Коллизия сложилась и вокруг семей бывших партизан, красногвардейцев и красноармейцев, которые по ряду формально значимых признаков были отнесены к категории «кулаков». В тексте постановления Политбюро от 30 января 1930 г. упоминание об этих «социально-близких» советскому режиму лицах отсутствовало. Только через три недели данный вопрос оказался в повестке дня заседания Политбюро. 25 февраля 1930 г. высшим партийным органом по предложению наркома обороны К.Е. Ворошилова в документ было внесено следующее дополнение: «…также не подлежат выселению и конфискации имущества бывшие красные партизаны и действительные участники гражданской войны (участвовавшие в боях, имеющие ранение или какие-либо другие заслуги)» [1022]. Указывалось и на необходимость индивидуального рассмотрения местными органами судеб этих людей, исходя из нынешнего их поведения. «По отношению к ним, – говорилось в постановлении, – указанные меры принимаются только тогда, когда они превратились в кулаков, ведущих активную борьбу с коллективизацией или участвующих в контрреволюционных группировках» [1023]. В данном случае постановление Политбюро фиксировало уже сложившуюся практику внесения дифференцированного подхода к группам, попадавшим под «раскулачивание». Так, в постановлении Сибкрайисполкома от 12 февраля 1930 г., в основу которого легли партийно-государственные директивы Центра, учитывалась местная специфика (в Сибири была велика концентрация бывших партизан) – рекомендовалось конфисковать имущество бывших руководителей партизанского движения только по вынесению специального постановления того или иного окрисполкома [1024]. Однако нетрудно представить, насколько часто в ходе проведения в деревне массовой карательной операции, достигшей своего пика во второй половине февраля, местным органам среднего уровня приходилось рассматривать такие «отдельные случаи» [1025].

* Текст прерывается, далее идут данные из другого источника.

/-- TENTH: the tenths count rises by one modulo 2^32, the clock's seconds at every tenth tenth up to
their ceiling, every running countdown falls by one, and nothing else changes (R179, R180).  DEDUCED: a
countdown at 0 stays at 0, and a dwell or linger that reaches 0 is expired only when its expiry is taken
(log entry 9).  CLOCK_SET refuses 0 and the all-ones value; otherwise the clock takes the value, its count
of tenths starting afresh, and nothing else changes (R180). -/
def Obligations.TenthCountsAndClockSet : Prop :=
  (∀ s : State, ∃ u : State, exec .tenth s = .next u ∧
    u = { s with
      tenths := s.tenths + 1
      clock := u.clock
      mech := { s.mech with
        drives := u.mech.drives, picker := u.mech.picker, ageing := s.mech.ageing.map (· - 1) }
      ledger := { s.ledger with tickets := u.ledger.tickets } } ∧
    (s.clock = none → u.clock = none) ∧
    (∀ c, s.clock = some c → c.tenth < 9 → u.clock = some ⟨c.seconds, c.tenth + 1⟩) ∧
    (∀ c, s.clock = some c → c.tenth = 9 →
      u.clock = some ⟨min (c.seconds + 1) 4294967294, 0⟩) ∧
    (∀ o w, (s.mech.picker = .moving o w → u.mech.picker = .moving o (w - 1)) ∧
      (s.mech.picker = .homing o w → u.mech.picker = .homing o (w - 1))) ∧
    (s.mech.picker.order? = none → u.mech.picker = s.mech.picker) ∧
    (∀ t b n, s.ticket t = .opened b (some n) → u.ticket t = .opened b (some (n - 1))) ∧
    (∀ t, (∀ b n, s.ticket t ≠ .opened b (some n)) → u.ticket t = s.ticket t) ∧
    ∀ d,
      (∀ n, s.drive d = .empty (some n) → u.drive d = .empty (some (n - 1))) ∧
      (∀ m c, s.drive d = .verifying m c →
        u.drive d = .verifying { m with dwell := m.dwell.lowered } ⟨c.command, c.left - 1⟩) ∧
      (∀ m c, s.drive d = .busy m c →
        u.drive d = .busy { m with dwell := m.dwell.lowered } ⟨c.command, c.left - 1⟩) ∧
      (∀ m i l, s.drive d = .idle m i l →
        u.drive d = .idle { m with dwell := m.dwell.lowered } i l.lowered) ∧
      (∀ m c, s.drive d = .yielding m (some c) →
        u.drive d = .yielding { m with dwell := m.dwell.lowered } (some ⟨c.command, c.left - 1⟩)) ∧
      (∀ m, s.drive d = .yielding m none →
        u.drive d = .yielding { m with dwell := m.dwell.lowered } none) ∧
      (s.drive d = .absent ∨ s.drive d = .empty none ∨ s.drive d = .faulted ∨
        (∃ x z, s.drive d = .loading x z) ∨ (∃ x, s.drive d = .unloading x) →
        u.drive d = s.drive d)) ∧
  ∀ (v : BitVec 32) (s : State),
    (v.toNat = 0 ∨ v.toNat = 4294967295 → exec (.clockSet v) s = s.shows .badValue) ∧
    (v.toNat ≠ 0 → v.toNat ≠ 4294967295 → exec (.clockSet v) s =
      .next { s with clock := some ⟨v.toNat, 0⟩, orderAnswer := some .done })

/-! ### Commands that change no record -/

/-- A late drive answer, a late picker answer and a record of an unknown code change no record, and
neither does an answer of a drive with no command outstanding (R68, R86, R169).  That the late rows are
discarded whatever the drive or the picker has current is the model's choice (log entry 7). -/
def Obligations.LateAnswersAndUnknownOrdersChangeNothing : Prop :=
  (∀ (d : DriveNo) (s : State), exec (.lateDriveAnswer d) s = .next s) ∧
  (∀ s : State, exec .latePickerAnswer s = .next s) ∧
  (∀ (d : DriveNo) (s : State), (s.drive d).awaitsAnswer = false →
    (∀ a, exec (.readSectorsAnswer d a) s = .next s) ∧
    (∀ a, exec (.deedWriteAnswer d a) s = .next s) ∧
    (∀ a, exec (.homeWriteAnswer d a) s = .next s) ∧
    (∀ a, exec (.spareWriteAnswer d a) s = .next s) ∧
    (∀ a, exec (.readLabelAnswer d a) s = .next s) ∧
    (∀ a, exec (.searchBlankAnswer d a) s = .next s) ∧
    (∀ a, exec (.writeLabelAnswer d a) s = .next s) ∧
    (∀ a, exec (.startupLabelAnswer d a) s = .next s)) ∧
  ∀ (code : BitVec 8) (s : State), 24 ≤ code.toNat →
    exec (.unknownOrder code) s = s.shows .unknownOrder

/-! ### Order blocks and the control region -/

/-- The records of an order block are taken in order: END ends it, an unknown code answers
UNKNOWN_ORDER and changes nothing, and a record of the order table does exactly what its command does,
the ageing alarm with it (R169, R173).  That a record taken by itself is a command is the model's choice
(log entry 3), and so is the alarm's following each record (log entry 17). -/
def Obligations.RecordsTakenInOrder : Prop :=
  ∀ (r : OrderRecord) (rest : List OrderRecord) (s : State),
    let code := (operand r 0 1).toNat
    (code = 0 → takeRecords (r :: rest) s = ([], s)) ∧
    (24 ≤ code → takeRecords (r :: rest) s =
      (.unknownOrder :: (takeRecords rest s).1, (takeRecords rest s).2)) ∧
    (1 ≤ code → code ≤ 23 → ∃ (c : Instr) (result : ResultCode) (t u : State),
      orderCommand r s.keyLine = some c ∧
      takeRecords (r :: rest) s = (result :: (takeRecords rest t).1, (takeRecords rest t).2) ∧
      exec c s = .next u ∧
      u = { t with orderAnswer := some result })

/-- A write of control block 1 alone by a CLERK station takes its block in the acceptance event, from the
state in which its request is bound: the order result block is replaced whole, and the request is
ASSEMBLED with ORDER_REFUSED where a record was refused, else DONE (R168 to R170). -/
def Obligations.ControlWriteTakesOrderBlock : Prop :=
  ∀ (r : ChannelRequest) (key : Bool) (s : State) (b : Block), s.TakesControl r .write 1 1 →
    r.data = [b] → ∃ k u : State,
      let q : Request := {
        kind := .write, station := r.station, vba := some 268435201, count := 1, copies := 0
        arrival := s.tenths, windowTrap := false, pieces := [⟨.control 1, 1, 0, [], none⟩]
        state := .accepted, status := none }
      k = { s with
        keyLine := key
        chan := { s.chan with
          requests := s.chan.requests.put r.tag (some q)
          regions := s.chan.regions.put r.tag .holdingWrite
          staging := stagingWrite s.chan.staging (r.tag.val * 64) b } } ∧
      exec (.acceptance r key) s = .next u ∧
      let w := takeRecords ((List.range 64).map (orderRecord b)) k
      let refused := w.1.countP ResultCode.isRefused
      u = { w.2 with chan := u.chan, orderResult := u.orderResult } ∧
      u.chan = { w.2.chan with
        requests := u.chan.requests, assemblyOrder := u.chan.assemblyOrder } ∧
      (r.tag ∉ s.chan.heldList →
        let st : Status := if refused = 0 then .done else .orderRefused
        u.chan.requests = w.2.chan.requests.put r.tag (some { q with
          pieces := [⟨.control 1, 1, 0, [], some st⟩], state := .assembled, status := some st }) ∧
        u.chan.assemblyOrder = w.2.chan.assemblyOrder ++ [r.tag]) ∧
      w.1.length ≤ 64 ∧
      u.orderResult = {
        number := s.orderResult.number + 1, station := some r.station, tag := some r.tag
        examined := w.1.length, refused := refused, blockRefused := decide (refused ≠ 0)
        results := u.orderResult.results } ∧
      u.orderResult.results.length = 64 ∧
      (∀ i, i < w.1.length → u.orderResult.results[i]? = w.1[i]?) ∧
      (w.1.length < 64 → u.orderResult.results[w.1.length]? = some .endMark) ∧
      (∀ i, w.1.length < i → i < 64 → u.orderResult.results[i]? = some .noneMark) ∧
      (r.tag ∉ s.chan.heldList → ∃ q, u.request r.tag = some q ∧ q.state = .assembled ∧
        q.status = some (if refused = 0 then .done else .orderRefused))

/-- Any other write of the control region answers NOT_WRITABLE: its data is discarded, no order is
taken, and the order result block is unchanged; the row of its own and ACCEPTANCE do the same
(R168). -/
def Obligations.OtherControlWritesNotWritable : Prop :=
  ∀ (r : ChannelRequest) (key : Bool) (s : State) (c n : Nat), s.TakesControl r .write c n →
    ¬ (c = 1 ∧ n = 1) → ∃ (u : State) (q : Request),
      exec (.acceptance r key) s = .next u ∧
      exec (.controlWriteNotWritable r key) s = .next u ∧
      u = { s.cutTrap r .write n with keyLine := key, chan := u.chan } ∧
      u.chan = { s.chan with
        requests := s.chan.requests.put r.tag (some q)
        assemblyOrder := s.chan.assemblyOrder ++ [r.tag]
        regions := s.chan.regions.put r.tag .holdingWrite
        staging := stagingDiscard s.chan.staging (r.tag.val * 64)
          (if n < r.count.toNat then 64 else n) } ∧
      q.state = .assembled ∧ q.status = some .notWritableControl

/-- A read of the control region by a CLERK station is served in its acceptance event: the reports of
its blocks as the records stand then are in the request's region, GOOD but for blocks 94 on (R167); and
every block holds its records' fields in R178's layout and codes, 00h elsewhere.  DEDUCED: the records
reported include the binding of the reading request (log entry 14), and bytes 34 to 36 of STATUS hold the
operands that R87 writes with the picker's order (log entry 13).  The model's choice: byte 9 of STATUS is
the key level that this acceptance samples (log entry 10). -/
def Obligations.ControlReadShowsReports : Prop :=
  (∀ (r : ChannelRequest) (key : Bool) (s : State) (c n : Nat), s.TakesControl r .read c n →
    s.Canonical → ∃ (k u : State) (q : Request),
      let record (conds : List Cond) (st : Option Status) : Request :=
        judgedRecord r .read s.tenths (268435200 + c) n [⟨.control c, n, 0, conds, st⟩]
      exec (.acceptance r key) s = .next u ∧
      k = s.boundAndJoined r .read key n (record (List.replicate n .fill) none) []
        (s.cutStaging r n) ∧
      u = { k with chan := { k.chan with
        requests := s.chan.requests.put r.tag (some q)
        assemblyOrder := s.chan.assemblyOrder ++ [r.tag]
        staging := stagingWriteRun k.chan.staging (r.tag.val * 64)
          ((List.range n).map fun i => k.reportOf (c + i)) } } ∧
      q = record ((List.range n).map fun i => if c + i < 94 then .good else .fill) (some .done) ∧
      u.request r.tag = some q ∧ q.state = .assembled ∧
      q.status = some (if n < r.count.toNat then .windowTrap else .done) ∧
      (∀ i, q.condAt i = if i < n ∧ c + i < 94 then .good else .fill) ∧
      ∀ i, i < n → stagingRead u.chan.staging (r.tag.val * 64 + i) = k.reportOf (c + i)) ∧
  (∀ s : State, s.ReportsShown) ∧ CodesAsTabled ∧
  ∀ fs : List Field,
    fs.Pairwise (fun f g => f.off + f.size ≤ g.off ∨ g.off + g.size ≤ f.off) →
    (∀ f ∈ fs, f.off + f.size ≤ 1024) →
    (∀ f ∈ fs, blockField (reportBlock fs) f.off f.size = f.value % 256 ^ f.size) ∧
    ∀ i, i < 1024 → (∀ f ∈ fs, i < f.off ∨ f.off + f.size ≤ i) →
      blockField (reportBlock fs) i 1 = 0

Еще большие сложности возникли при попытке применить дифференцированный подход к «раскулачиванию» семей «кулаков», члены которых работали в сферах промышленного производства, строительства, транспорта, т. е. по роду занятий являлись рабочими, а следовательно, опорой режима. В постановлении Политбюро от 30 января 1930 г. рекомендовалось проявлять «особо осторожный подход» в отношении «кулаков, члены семей которых длительное время работают на фабриках и заводах». Предусматривалась процедура запросов «соответствующих заводских организаций» о поведении и настроениях рабочих – выходцев из крестьян [1026]. В этом же документе (раздел IV, «Особые постановления») была сформулирована и весьма жесткая позиция в отношении «кулаков», работавших к тому времени на производстве: производственным наркоматам и ВЦСПС поручалось «принять немедленные меры по очистке промышленных предприятий в городах от отдельных кулацких элементов (не допуская какой-либо общей кампании чистки на предприятиях)» [1027]. Очевидна двойственность позиции сталинского руководства в отношении крестьян, связанных с рабочим классом: власть, как и в случае с семьями красноармейцев, должна была предусмотреть возможность недовольства и волнений рабочих городских предприятий на почве «раскулачивания». Одновременно она пыталась оперативно изолировать стремительно увеличивавшуюся с конца 1920-х гг. группу крестьян-«кулаков», бежавших из деревни в города.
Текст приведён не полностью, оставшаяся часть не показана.